Se c'erano dei dubbi sull'eccezionalità insulare di Corvo, il viaggio da Santa Cruz das Flores ha cercato di sradicarli.
Poco più di un anno prima, uno degli uragani formatisi al largo della costa occidentale dell'Africa ha preso una svolta inaspettata. Invece di dirigersi verso le Americhe, puntava a nord. Nei primi giorni di ottobre il “Lorenzo” ha sgomberato il Gruppo occidentale delle Azzorre, già indebolito dalla massima intensità di tre giorni prima.
passato dal isola dei fiori ea Corvo con raffiche che hanno superato i 160 km/h. A Flores, il vento e le onde hanno causato ingenti danni al porto di Lajes. Finirono anche con la barca “Ariel” che, fino all'agosto precedente, aveva assicurato il collegamento con Vila do Corvo.
Mentre scendevamo le scale fino al molo, con il sole che sorgeva a est, alcune gru stavano ancora completando la ricostruzione del porto. Da “Ariel” nessun segno. Troviamo invece un semirigido, poco profondo ma con motori potenti.
Il mare era agitato, scavato da onde vigorose che sbattevano il porto.
Da tempo aspettavamo ancora la comparsa di un vero traghetto, una nave che ci impressionasse per le sue dimensioni, non per la potenza dei suoi motori. Invano.
Siamo tra i primi a salire a bordo.
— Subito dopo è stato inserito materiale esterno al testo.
/-- R56, R55, R40: a misaligned element raises ALIGN, one outside its space MEM_FAULT, a byte that is poisoned or fails ECC
DATA_ERROR, each with its information; a load of frame memory in a task that can still be undone raises MEM_FAULT. R75:
VSAMP of a layer that the task may not read raises INPUT_FAULT. That a load from such a layer raises MEM_FAULT, as one
outside its space, is the model's reading (DEDUCED, log 106). -/
def Obligations.LoadAndStoreFaults : Prop :=
  ∀ (s : State) (k : Nat) (t : Task) (f : F) (sp : BitVec 2) (ty : BitVec 3), Ready s k t → Enabled t f → TasksFit s →
    ((sp = 2 ∨ f.b = 0) →
      (spaceAddr t f sp % (typeBytes ty.toNat : Int) ≠ 0 →
        Terminates s t (.ld k sp ty f) 1 3 (BitVec.ofInt 32 (spaceAddr t f sp))) ∧
      (spaceAddr t f sp % (typeBytes ty.toNat : Int) = 0 →
        spInside sp f (typeBytes ty.toNat) s t (spaceAddr t f sp) = false ∨ (sp = 3 ∧ undoable t = true) →
        Terminates s t (.ld k sp ty f) 1 4 (BitVec.ofInt 32 (spaceAddr t f sp))) ∧
      (ElementOk s t f sp ty.toNat (spaceAddr t f sp) → ¬ (sp = 3 ∧ undoable t = true) →
        ∀ a, badByte sp f s t (typeBytes ty.toNat) (spaceAddr t f sp) = some a →
        Terminates s t (.ld k sp ty f) 1 5 (BitVec.ofNat 32 a))) ∧
    (∀ (nearest : Bool) (edge : BitVec 2), edge ≠ 3 → f.imm = 0 → f.d.toNat % 4 = 0 → f.b.toNat % 2 = 0 → maskOf t f ≠ 0 →
      layerFor s t (sreg t f.a) = none → Terminates s t (.vsamp k nearest edge f) 1 6 (layerInfo (sreg t f.a))) ∧
    (sp ≠ 2 → f.d = 0 →
      (spaceAddr t f sp % (typeBytes ty.toNat : Int) ≠ 0 →
        Terminates s t (.st k sp ty f) 1 3 (BitVec.ofInt 32 (spaceAddr t f sp))) ∧
      (spaceAddr t f sp % (typeBytes ty.toNat : Int) = 0 →
        spInside sp f (typeBytes ty.toNat) s t (spaceAddr t f sp) = false →
        Terminates s t (.st k sp ty f) 1 4 (BitVec.ofInt 32 (spaceAddr t f sp))))

/-- R71, R72: VLUT takes and VLUTI interpolates entries of a table in the scratch area; VGATH and VGATHL gather elements
of the scratch area and of a layer; VSCAT scatters to the scratch area, the higher lane standing. -/
def Obligations.TablesGatherAndScatter : Prop :=
  ∀ (s : State) (k : Nat) (t : Task) (f : F) (ty : BitVec 3), Ready s k t → f.imm = 0 →
    (∀ entry : Nat → Nat, (∀ j, entry j = leNumber (scratchGet t) ((sreg t f.b).toNat + 2 * j) 2) →
      ty.toNat ≤ 4 → (sreg t f.b).toNat % 2 = 0 →
      ((sreg t f.b).toNat + 2 * 2 ^ (8 + ty.toNat) ≤ t.prog.scratch →
        WritesVector s t (.vlut k ty f) f f.d.toNat (fun l =>
          BitVec.ofNat 32 (entry ((lane t f.a.toNat l).toNat % 65536 / 2 ^ (8 - ty.toNat))))) ∧
      ((sreg t f.b).toNat + 2 * (2 ^ (8 + ty.toNat) + 1) ≤ t.prog.scratch →
        WritesVector s t (.vluti k ty f) f f.d.toNat (fun l =>
          let kk := 8 - ty.toNat
          let x := (lane t f.a.toNat l).toNat % 65536
          BitVec.ofNat 32 ((entry (x / 2 ^ kk) * (2 ^ kk - x % 2 ^ kk) + entry (x / 2 ^ kk + 1) * (x % 2 ^ kk) +
            2 ^ (kk - 1)) / 2 ^ kk)))) ∧
    (∀ (n : Nat) (at_ : Nat → Nat), n = typeBytes ty.toNat →
      (∀ l, at_ l = (sreg t f.a).toNat + (lane t f.b.toNat l).toNat) →
      (∀ l < 16, (maskOf t f).getLsbD l = true → at_ l % n = 0 ∧ at_ l + n ≤ t.prog.scratch) →
      WritesVector s t (.vgath k ty f) f f.d.toNat (fun l => extend ty.toNat (leNumber (scratchGet t) (at_ l) n)) ∧
      StoresTo s t (.vscat k ty f) f 0 (((List.range 16).filter (fun l => (maskOf t f).getLsbD l)).map (fun l =>
        (at_ l, leBytes n (lane t f.d.toNat l).toNat)))) ∧
    (∀ (n h : Nat) (l : Layer), n = typeBytes ty.toNat → maskOf t f ≠ 0 →
      layerFor s t (sreg t f.a) = some (h, l) → setFull t ⟨7, 0, h⟩ = false →
      (∀ i < 16, (maskOf t f).getLsbD i = true →
        (lane t f.b.toNat i).toNat % n = 0 ∧ (lane t f.b.toNat i).toNat + n ≤ layerLen l ∧
        badByte 2 f s t n (lane t f.b.toNat i).toNat = none) →
      WritesVectorIn s (wakeMem s) t (.vgathl k ty f) f f.d.toNat
        (fun i => extend ty.toNat (leNumber (layerByte s t h) (lane t f.b.toNat i).toNat n)) (readSetAfter s t ⟨7, 0, h⟩))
Il timoniere impartisce l'ordine da prua a poppa. Eravamo più esposti di quanto avremmo voluto.
A prima vista, lasciare il porto sembrava il tratto complicato per eccellenza. Non appena lasciamo la proiezione marina di Flores, le onde aumentano, cambiano schema. Ci sottopongono ad una navigazione semiacrobatica.
Isola Corvo in vista
Proprio così, dopo 45 minuti di salti tra le basse e le vertiginose vette dell'Atlantico, entriamo nel molo di Vila do Corvo, capitale e villaggio unico della più piccola delle isole Azzorre.
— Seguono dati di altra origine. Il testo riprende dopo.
/-- A state built from another by changing parts beside registers, memories and the task table. -/
theorem Within.upd {m : Nat} {s x : State} {free' : Nat} {rdata' : List Byte} {member' : Member} {inForce' : Map W32} {calOld' : Map W32} {cnt' : Map (BitVec 48)} {snap' : Map (BitVec 48)} {swcnt' : Map (BitVec 48)} {fmem' : List Host.Cell} {fbad' : List Nat} {hmem' : List Host.Cell} {ot' : W64} {otFrac' : BitVec 48} {otp' : Map W32} {tagCount' : Map Nat} {tagDraws' : Map Nat} {sch' : Sched} {vat' : Vat} {hst' : HostSt} {tim' : Tim} {glz' : Glz} {epg' : Epg} {prt' : Prt} {twn' : Twn} {pwr' : Pwr} {bst' : Bst}
    (h : Within m s x) (ht : sch'.tasks = x.sch.tasks) (hf : sch'.slotFreed = x.sch.slotFreed)
    (h_free : free' = x.free ∨ m.testBit 513 = true) (h_rdata : rdata' = x.rdata ∨ m.testBit 514 = true) (h_member : member' = x.member ∨ m.testBit 515 = true) (h_inForce : inForce' = x.inForce ∨ m.testBit 516 = true) (h_calOld : calOld' = x.calOld ∨ m.testBit 517 = true) (h_cnt : cnt' = x.cnt ∨ m.testBit 518 = true) (h_snap : snap' = x.snap ∨ m.testBit 519 = true) (h_swcnt : swcnt' = x.swcnt ∨ m.testBit 520 = true) (h_fmem : fmem' = x.fmem ∨ m.testBit 521 = true ∧ (memWf x.fmem = true → memWf fmem' = true)) (h_fbad : fbad' = x.fbad ∨ m.testBit 538 = true) (h_hmem : hmem' = x.hmem ∨ m.testBit 522 = true ∧ (memWf x.hmem = true → memWf hmem' = true)) (h_ot : ot' = x.ot ∨ m.testBit 523 = true) (h_otFrac : otFrac' = x.otFrac ∨ m.testBit 524 = true) (h_otp : otp' = x.otp ∨ m.testBit 525 = true) (h_tagCount : tagCount' = x.tagCount ∨ m.testBit 526 = true) (h_tagDraws : tagDraws' = x.tagDraws ∨ m.testBit 527 = true) (h_sch : sch' = x.sch ∨ m.testBit 528 = true) (h_vat : vat' = x.vat ∨ m.testBit 529 = true) (h_hst : hst' = x.hst ∨ m.testBit 530 = true) (h_tim : tim' = x.tim ∨ m.testBit 531 = true) (h_glz : glz' = x.glz ∨ m.testBit 532 = true) (h_epg : epg' = x.epg ∨ m.testBit 533 = true) (h_prt : prt' = x.prt ∨ m.testBit 534 = true) (h_twn : twn' = x.twn ∨ m.testBit 535 = true) (h_pwr : pwr' = x.pwr ∨ m.testBit 536 = true) (h_bst : bst' = x.bst ∨ m.testBit 537 = true) :
    Within m s ⟨x.pending, free', rdata', member', x.regs, inForce', calOld', cnt', snap', swcnt', fmem', fbad', hmem', ot', otFrac', otp', tagCount', tagDraws', sch', vat', hst', tim', glz', epg', prt', twn', pwr', bst'⟩ := by
  refine ⟨fun r k i j => h.reg r k i j, fun p hp => (h.part p hp).trans ?_, fun k => ?_⟩
  · cases p
    case free => exact h_free.elim id (fun e => Bool.noConfusion (e.symm.trans hp))
    case rdata => exact h_rdata.elim id (fun e => Bool.noConfusion (e.symm.trans hp))
    case member => exact h_member.elim id (fun e => Bool.noConfusion (e.symm.trans hp))
    case inForce => exact h_inForce.elim id (fun e => Bool.noConfusion (e.symm.trans hp))
    case calOld => exact h_calOld.elim id (fun e => Bool.noConfusion (e.symm.trans hp))
    case cnt => exact h_cnt.elim id (fun e => Bool.noConfusion (e.symm.trans hp))
    case snap => exact h_snap.elim id (fun e => Bool.noConfusion (e.symm.trans hp))
    case swcnt => exact h_swcnt.elim id (fun e => Bool.noConfusion (e.symm.trans hp))
    case fmem => exact h_fmem.elim id (fun e => Bool.noConfusion (e.1.symm.trans hp))
    case fbad => exact h_fbad.elim id (fun e => Bool.noConfusion (e.symm.trans hp))
    case hmem => exact h_hmem.elim id (fun e => Bool.noConfusion (e.1.symm.trans hp))
    case ot => exact h_ot.elim id (fun e => Bool.noConfusion (e.symm.trans hp))
    case otFrac => exact h_otFrac.elim id (fun e => Bool.noConfusion (e.symm.trans hp))
    case otp => exact h_otp.elim id (fun e => Bool.noConfusion (e.symm.trans hp))
    case tagCount => exact h_tagCount.elim id (fun e => Bool.noConfusion (e.symm.trans hp))
    case tagDraws => exact h_tagDraws.elim id (fun e => Bool.noConfusion (e.symm.trans hp))
    case sch => exact h_sch.elim id (fun e => Bool.noConfusion (e.symm.trans hp))
    case vat => exact h_vat.elim id (fun e => Bool.noConfusion (e.symm.trans hp))
    case hst => exact h_hst.elim id (fun e => Bool.noConfusion (e.symm.trans hp))
    case tim => exact h_tim.elim id (fun e => Bool.noConfusion (e.symm.trans hp))
    case glz => exact h_glz.elim id (fun e => Bool.noConfusion (e.symm.trans hp))
    case epg => exact h_epg.elim id (fun e => Bool.noConfusion (e.symm.trans hp))
    case prt => exact h_prt.elim id (fun e => Bool.noConfusion (e.symm.trans hp))
    case twn => exact h_twn.elim id (fun e => Bool.noConfusion (e.symm.trans hp))
    case pwr => exact h_pwr.elim id (fun e => Bool.noConfusion (e.symm.trans hp))
    case bst => exact h_bst.elim id (fun e => Bool.noConfusion (e.symm.trans hp))
    all_goals rfl
  · have g := h.sound k
    refine ⟨?_, ?_, g.regs, ?_⟩
    · exact h_fmem.elim (fun e => e ▸ g.fmem) (fun e => e.2 g.fmem)
    · exact h_hmem.elim (fun e => e ▸ g.hmem) (fun e => e.2 g.hmem)
    · exact ⟨ht ▸ g.tasks.1, ht ▸ g.tasks.2.1, hf ▸ g.tasks.2.2⟩

/-! ## Named operations -/

theorem map_rises_set {α : Type} [DecidableEq α] (d : Nat → α) (m : Map α) (k : Nat) (v : α) (hm : Map.risesFrom 0 m = true) :
    Map.risesFrom 0 (Map.set d m k v) = true := by
  unfold Map.set
  split
  · exact map_rises_filter _ 0 m hm
  · exact map_rises_put 0 m k v (Nat.zero_le _) hm

theorem within_wr {m : Nat} {s x : State} (r : RegId) (v : W32) (i j : Nat) (hm : m.testBit r.num = true)
    (h : Within m s x) : Within m s (wr r v x i j) := by
  refine ⟨fun q hq k l => ?_, fun p hp => (h.part p hp).trans (by cases p <;> rfl), fun k => ?_⟩
  · have : q ≠ r := by rintro rfl; rw [hm] at hq; cases hq
    rw [rd_wr_reg this]; exact h.reg q hq k l
  · have := h.sound k
    exact ⟨this.fmem, this.hmem, by unfold wr; dsimp only; exact map_rises_set _ _ _ _ this.regs, this.tasks⟩

theorem within_put {m : Nat} {s x : State} (f : Fld) (v : Nat) (i j : Nat) (hm : m.testBit f.reg.num = true)
    (h : Within m s x) : Within m s (put f v x i j) := within_wr _ _ _ _ hm h

theorem within_setBit {m : Nat} {s x : State} (f : Fld) (b : Nat) (i j : Nat)
    (hm : m.testBit f.reg.num = true) (h : Within m s x) : Within m s (setBit f b x i j) :=
  within_wr _ _ _ _ hm h

theorem within_count {m : Nat} {s x : State} (k n : Nat) (hm : m.testBit 518 = true) (h : Within m s x) :
    Within m s (count k n x) := by
  refine h.set rfl (fun p hp => ?_) rfl rfl rfl rfl
  cases p <;> first | rfl | (rw [show Part.bit .cnt = 518 from rfl, hm] at hp; cases hp)

theorem within_bump {m : Nat} {s x : State} (c : Cnt) (hm : m.testBit 518 = true) (h : Within m s x) :
    Within m s (bump c x) := within_count _ _ hm h

theorem within_draw {m : Nat} {s x : State}  (hm : m.testBit 513 = true) (h : Within m s x) :
    Within m s (draw  x) := by
  refine h.set rfl (fun p hp => ?_) rfl rfl rfl rfl
  cases p <;> first | rfl | (rw [show Part.bit .free = 513 from rfl, hm] at hp; cases hp)

theorem within_slowOn {m : Nat} {s x : State} (n : Nat) (hm : m.testBit 536 = true) (h : Within m s x) :
    Within m s (slowOn n x) := by
  refine h.set rfl (fun p hp => ?_) rfl rfl rfl rfl
  cases p <;> first | rfl | (rw [show Part.bit .pwr = 536 from rfl, hm] at hp; cases hp)

theorem within_fmem {m : Nat} {s x : State} (f : List Host.Cell) (hf : memWf x.fmem = true → memWf f = true)
    (hm : m.testBit 521 = true) (h : Within m s x) : Within m s { x with fmem := f } := by
  refine ⟨fun q hq k l => h.reg q hq k l, fun p hp => (h.part p hp).trans ?_, fun k => ?_⟩
  · cases p <;> first | rfl | (rw [show Part.bit .fmem = 521 from rfl, hm] at hp; cases hp)
  · have := h.sound k
    exact ⟨hf this.fmem, this.hmem, this.regs, this.tasks⟩

theorem within_wakeMem {μ : Nat} {σ x : State}   (hμ : Nat.land 224945689727159819140526925384299092943484855915095831655037778630591879033574393515952034305194542857496045531676044756160413302774714984450425759043258192756736 μ = 224945689727159819140526925384299092943484855915095831655037778630591879033574393515952034305194542857496045531676044756160413302774714984450425759043258192756736) (hw : Within μ σ x) :
    Within μ σ (wakeMem x) := by
  unfold wakeMem
  repeat' first
    | with_reducible assumption
    | with_reducible apply Within.refl
    | with_reducible apply Eq.refl
    | ((with_reducible apply fun k => sub_trans k hμ); exact rfl)
    | ((with_reducible apply sub_set hμ); exact rfl)
    | ((with_reducible apply Or.inl); with_reducible apply Eq.refl)
    | ((with_reducible apply Or.inr); (with_reducible apply sub_set hμ); exact rfl)
    | intro _
    | with_reducible apply Within.ite
    | with_reducible apply Within.foldl
    | (extract_lets +onlyGivenNames a; first | (refine Within.cutAny (μ := μ) (σ := σ) (a := a) ?_ ?_; all_goals (first | (intro ha; clear_value a) | (unfold a; clear a))) | skip)
    | split
    | (with_reducible apply Within.upd)

theorem within_fmemPut {m : Nat} {s x : State} (a : Nat) (bs : List Byte) (hm : Nat.land 1124735313433459226312349608822294546110641549010779301580598287616418580711055365235812294085613375742035204954691615261660103635861574638895941369244582078840832 m = 1124735313433459226312349608822294546110641549010779301580598287616418580711055365235812294085613375742035204954691615261660103635861574638895941369244582078840832)
    (h : Within m s x) : Within m s (fmemPut a bs x) :=
  Within.upd (within_wakeMem (sub_trans rfl hm) h) rfl rfl (Or.inl rfl) (Or.inl rfl) (Or.inl rfl) (Or.inl rfl) (Or.inl rfl) (Or.inl rfl) (Or.inl rfl) (Or.inl rfl)
    (Or.inr ⟨sub_set hm rfl, memWf_memWrite _ _ _⟩) (Or.inr (sub_set hm rfl)) (Or.inl rfl) (Or.inl rfl) (Or.inl rfl) (Or.inl rfl)
    (Or.inl rfl) (Or.inl rfl) (Or.inl rfl) (Or.inl rfl) (Or.inl rfl) (Or.inl rfl) (Or.inl rfl) (Or.inl rfl) (Or.inl rfl)
    (Or.inl rfl) (Or.inl rfl) (Or.inl rfl)

theorem within_hmem {m : Nat} {s x : State} (f : List Host.Cell) (hf : memWf x.hmem = true → memWf f = true)
    (hm : m.testBit 522 = true) (h : Within m s x) : Within m s { x with hmem := f } := by
  refine ⟨fun q hq k l => h.reg q hq k l, fun p hp => (h.part p hp).trans ?_, fun k => ?_⟩
  · cases p <;> first | rfl | (rw [show Part.bit .hmem = 522 from rfl, hm] at hp; cases hp)
  · have := h.sound k
    exact ⟨this.fmem, hf this.hmem, this.regs, this.tasks⟩

theorem within_hmemPut {m : Nat} {s x : State} (fn a : Nat) (bs : List Byte) (hm : m.testBit 522 = true)
    (h : Within m s x) : Within m s (hmemPut fn a bs x) := within_hmem _ (memWf_memWrite _ _ _) hm h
Accettiamo una corsa condivisa con altri tre passeggeri. Già installati nella locanda, ogni nuovo minuto sentivamo l'ansia di salire a quello che era, per eccellenza, il magico dominio naturale dell'isola: il suo Caldeirão.
"Ma vuoi andare adesso?" ci chiedi il sig. Noel, quando l'abbiamo chiamato chiedendo un servizio taxi. «Non appena posso, per favore. Ma perché ora non funziona per te?" lo mettiamo in discussione. «Sarò lì tra dieci minuti. È solo perché sono venuto da lì poco fa e tutto era chiuso". Ma di solito chiudi più tardi nel corso della giornata?" “No, quello lassù non si sa mai. Cambi in pochi minuti. illuminaci. “Senti, andiamo a trovarti presto. Da qui vediamo le nuvole scorrere a grande velocità. Ci devono essere delle pause al sole".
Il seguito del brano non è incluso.